QUANDO MTV ERA MTV
A volte ci si chiede come una cosa, col passare del tempo, possa aver subito un cambiamento così radicale. Probabilmente una delle risposte più ovvie è che più passano gli anni, più le tendenze appaiono e scompaiono. Giorni fa mi sono imbattuto in una immagine che mi ha fatto riflettere, era una foto che mostrava i vari programmi che venivano regolarmente trasmessi su Mtv a cavallo tra gli anni '90 e i primi 2000: inutile dire che sono stato invaso dai ricordi.
Erano tutti programmi volgari, sconci, idioti, ma ci divertivano un sacco. Ma ve lo ricordate? Vi ricordate di South Park? Di Beavis and Butthead? Degli idioti ma fenomenali Jackass? Mi viene da piangere a pensarci.
Il fatto è che qui siamo a metà del danno, perchè Mtv nasce come una radio essenzialmente rock, a ribadirlo anche lo slogan "Ladies and gentleman, rock and roll", con lo sfondo di Neil Armstrong che piazza una bandiera di Mtv sulla luna, cosa c'era di più figo?
Giorno dopo giorno venivano trasmessi gruppi come Def Leppard, Motley Crue, Van Halen, concerti dal vivo di Slipknot, Sepultura, AC/DC e tutti gli altri grandi della musica che ti farebbero gasare mettendo giù anche un solo accordo.
Oggi cosa ci tocca? Justin Bieber, Rihanna, Justin Timberlake. E' impressionante vedere come questo canale sia stato corroso dal tempo. Se prima potevamo goderci le avventure di quel fattone di Ozzy Osbourne e della sua famiglia di teppisti, ora la nostra eredità si divide in Jersey Shore e Teen Mom.
Da quanto si può evincere, Mtv era una emittente selvaggia, non si faceva scrupoli a pubblicare roba volgare o esplicita.

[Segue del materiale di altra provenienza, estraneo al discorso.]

/-! ### Memory -/

/-- 20_memory.md section 1: byte writes touch one cell; a word is two bytes, low byte first, its second byte at the address
after, which wraps to 0x0000; no other state changes. The wrap is the spec's decision D28. -/
def Obligations.WordIsTwoBytesLowFirst : Prop :=
  ∀ (s : State) (a w b : Word), Memory.wf s.mem = true →
    (∀ v : Byte, (s.writeByte a v).readByte b = if b = a then v else s.readByte b) ∧
    (s.readWord a).toNat = (s.readByte a).toNat + 256 * (s.readByte (a + 1)).toNat ∧
    ((s.writeWord a w).readByte a).toNat = w.toNat % 256 ∧ ((s.writeWord a w).readByte (a + 1)).toNat = w.toNat / 256 ∧
    (b ≠ a → b ≠ a + 1 → (s.writeWord a w).readByte b = s.readByte b) ∧ (s.writeWord a w).readWord a = w ∧
    { s.writeWord a w with mem := s.mem } = s ∧ Memory.wf (s.writeWord a w).mem = true

/-- 20_memory.md section 5, instruction-fetch coherence: whatever form stores, and wherever it stores, the next fetch reads the
stored bytes: the byte loads, `LD (nn),SP`, the pushes (PUSH, CALL, RST), and every form that changes the byte at HL (its
new value is in its own statement). That a step runs what this fetch answers is StepRunsDecodedInstruction. -/
def Obligations.StoreIsSeenByNextFetch : Prop :=
  ∀ (s : State), Memory.wf s.mem = true →
    ((∀ r, NextFetchSees (.ldMemHlR r) s [(s.hl, s.reg8 r)]) ∧ (∀ n, NextFetchSees (.ldMemHlN n) s [(s.hl, n)]) ∧
      NextFetchSees .ldMemBcA s [(s.bc, s.a)] ∧ NextFetchSees .ldMemDeA s [(s.de, s.a)] ∧
      NextFetchSees .ldMemHlIncA s [(s.hl, s.a)] ∧ NextFetchSees .ldMemHlDecA s [(s.hl, s.a)] ∧
      (∀ n : Byte, NextFetchSees (.ldhMemNA n) s [(0xFF#8 ++ n, s.a)]) ∧
      NextFetchSees .ldMemCA s [(0xFF#8 ++ s.c, s.a)] ∧ ∀ nn, NextFetchSees (.ldMemNnA nn) s [(nn, s.a)]) ∧
    ((∀ nn, NextFetchSees (.ldMemNnSp nn) s (wordAt nn s.sp)) ∧
      (∀ qq, NextFetchSees (.pushQq qq) s (wordAt (s.sp - 2) (s.stackPair qq))) ∧
      (∀ nn, NextFetchSees (.callNn nn) s (wordAt (s.sp - 2) (s.pc + 3))) ∧
      (∀ cc nn, holds s cc = true → NextFetchSees (.callCcNn cc nn) s (wordAt (s.sp - 2) (s.pc + 3))) ∧
      ∀ t, NextFetchSees (.rstT t) s (wordAt (s.sp - 2) (s.pc + 1))) ∧
    ∀ i t, exec i s = .next t →
      (i ∈ [Instr.incMemHl, .decMemHl, .rlcMemHl, .rrcMemHl, .rlMemHl, .rrMemHl, .slaMemHl, .sraMemHl, .swapMemHl,
        .srlMemHl] ∨ (∃ b, i = .resMemHl b) ∨ ∃ b, i = .setMemHl b) →
      NextFetchSees i s [(s.hl, t.readByte s.hl)]
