-- ==== Sys2Proof/Tests/Slice0.lean ====
section
/-! SUPPORT. Small tests: the expected values are those of spec/95_test_vectors.md (named V<n>, X<n>) and of the encoding
table; and a witness for the hypotheses of every statement that has some. -/

namespace Sys2Proof.Tests

open Sys2Proof.Machine Sys2Proof.Safety Sys2Proof.Claims

/-! ### Helpers -/

/-- `s` with some bytes of memory set. -/
def poke (cells : List (Word × Byte)) (s : State) : State := cells.foldl (fun t cell => t.writeByte cell.1 cell.2) s

/-- The state after reset with PC at `at_` and the bytes from there on, modulo 65536. -/
def boot (at_ : Word) (bytes : List Byte) : State :=
  { poke (bytes.zipIdx.map fun cell => (at_ + BitVec.ofNat 16 cell.2, cell.1)) (State.resetAt 0x0100) with pc := at_ }

/-- One step from `s` ends in `f s` with the clocks advanced by `m` machine cycles, every field compared. -/
def ends (s : State) (f : State → State) (m : Nat) : Bool :=
  match step s with
  | .next t => decide (t = { f s with mclk := s.mclk + m, tclk := s.tclk + 4 * m })
  | _ => false

/-- One host call answers the core `f x.core`, with the status and the clock delta given. -/
def answers (x : Session) (k : HostCall) (f : State → State) (st : Status) (m : Nat) : Bool :=
  match hostCall x k with
  | .ok y =>
    decide (y.session.core = { f x.core with mclk := x.core.mclk + m, tclk := x.core.tclk + 4 * m }) &&
      decide (y.status = st) && decide (y.delta = m)
  | .error _ => false

/-- The call is refused for the reason given. -/
def refuses (x : Session) (k : HostCall) (r : Refusal) : Bool :=
  match hostCall x k with
  | .ok _ => false
  | .error r' => decide (r' = r)

/-- Each word decodes to its instruction with nothing left over, and is that instruction's encoding. -/
def decodesAll (l : List (List Byte × Instr)) : Bool :=
  l.all fun row =>
    match decode row.1 with
    | .ok (i, rest) => decide (i = row.2) && rest.isEmpty && decide (encode row.2 = row.1)
    | .error _ => false

/-- The state of several vectors: SP in memory, the interrupt enable set. -/
def enabled : State := { boot 0x0100 [0xDD] with sp := 0xD000, ime := true }

/-! ### Well-formedness: the one check refuses the term it is for -/

theorem test_wellformed_refuses_prefix_slot : WellFormed (.prefixCb 0x37) = false := by decide
theorem test_wellformed_admits_its_instruction : WellFormed (.swapR .a) = true := by decide

/-! ### Decoding: one word for every constructor, its bits written out from 30_encoding.md section 3 and 4 -/

theorem test_decode_singletons : decodesAll [
    ([0b00000000], .nop),
    ([0b00010000], .stop),
    ([0b00100111], .daa),
    ([0b00101111], .cpl),
    ([0b00110111], .scf),
    ([0b00111111], .ccf),
    ([0b01110110], .halt),
    ([0b11101000, 0b10100101], .addSpE 0xA5),
    ([0b11110011], .di),
    ([0b11111011], .ei),
    ([0b11111000, 0b10100101], .ldHlSpE 0xA5),
    ([0b11010011], .unassignedD3),
    ([0b11011011], .unassignedDB),
    ([0b11011101], .unassignedDD),
    ([0b11100011], .unassignedE3),
    ([0b11100100], .unassignedE4),
    ([0b11101011], .unassignedEB),
    ([0b11101100], .unassignedEC),
    ([0b11101101], .unassignedED),
    ([0b11110100], .unassignedF4),
    ([0b11111100], .unassignedFC),
    ([0b11111101], .unassignedFD)] = true := by decide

Probabilmente parte del suo declino è dovuto al fatto che ha nel tempo ricevuto diverse minacce di chiusura dai superiori per svariati motivi, come riferimenti satanici o a droga, sesso e armi nei videoclip musicali, costringendo l'emittente a censurare gran parte del materiale rilasciato.
Una grande protesta fu fatta (sempre dai superiori) anche sulla questione razziale, incolpando Mtv di non trasmettere artisti di colore e accusandola naturalmente di razzismo. In seguito questa barriera venne abbattuta con l'inserimento di Michael Jackson ed altri artisti nella playlist del canale. Mtv sulla questione si è sempre difesa, sottolineando che è nato come canale rock, e quindi all'epoca non giravano molti artisti di colore che suonassero il genere.
Con la diffusione del Rap e di conseguenza altri generi più moderni, oggi Music Television è quello che è.
Che dire, Mtv rimarrà comunque nei cuori dei più nostalgici, quelli che passavano le giornate sintonizzati su uno dei migliori canali di intrattenimento a sfondo musicale, e sicuramente lo ricorderemo come tale. Qui è tutto. Un abbraccio.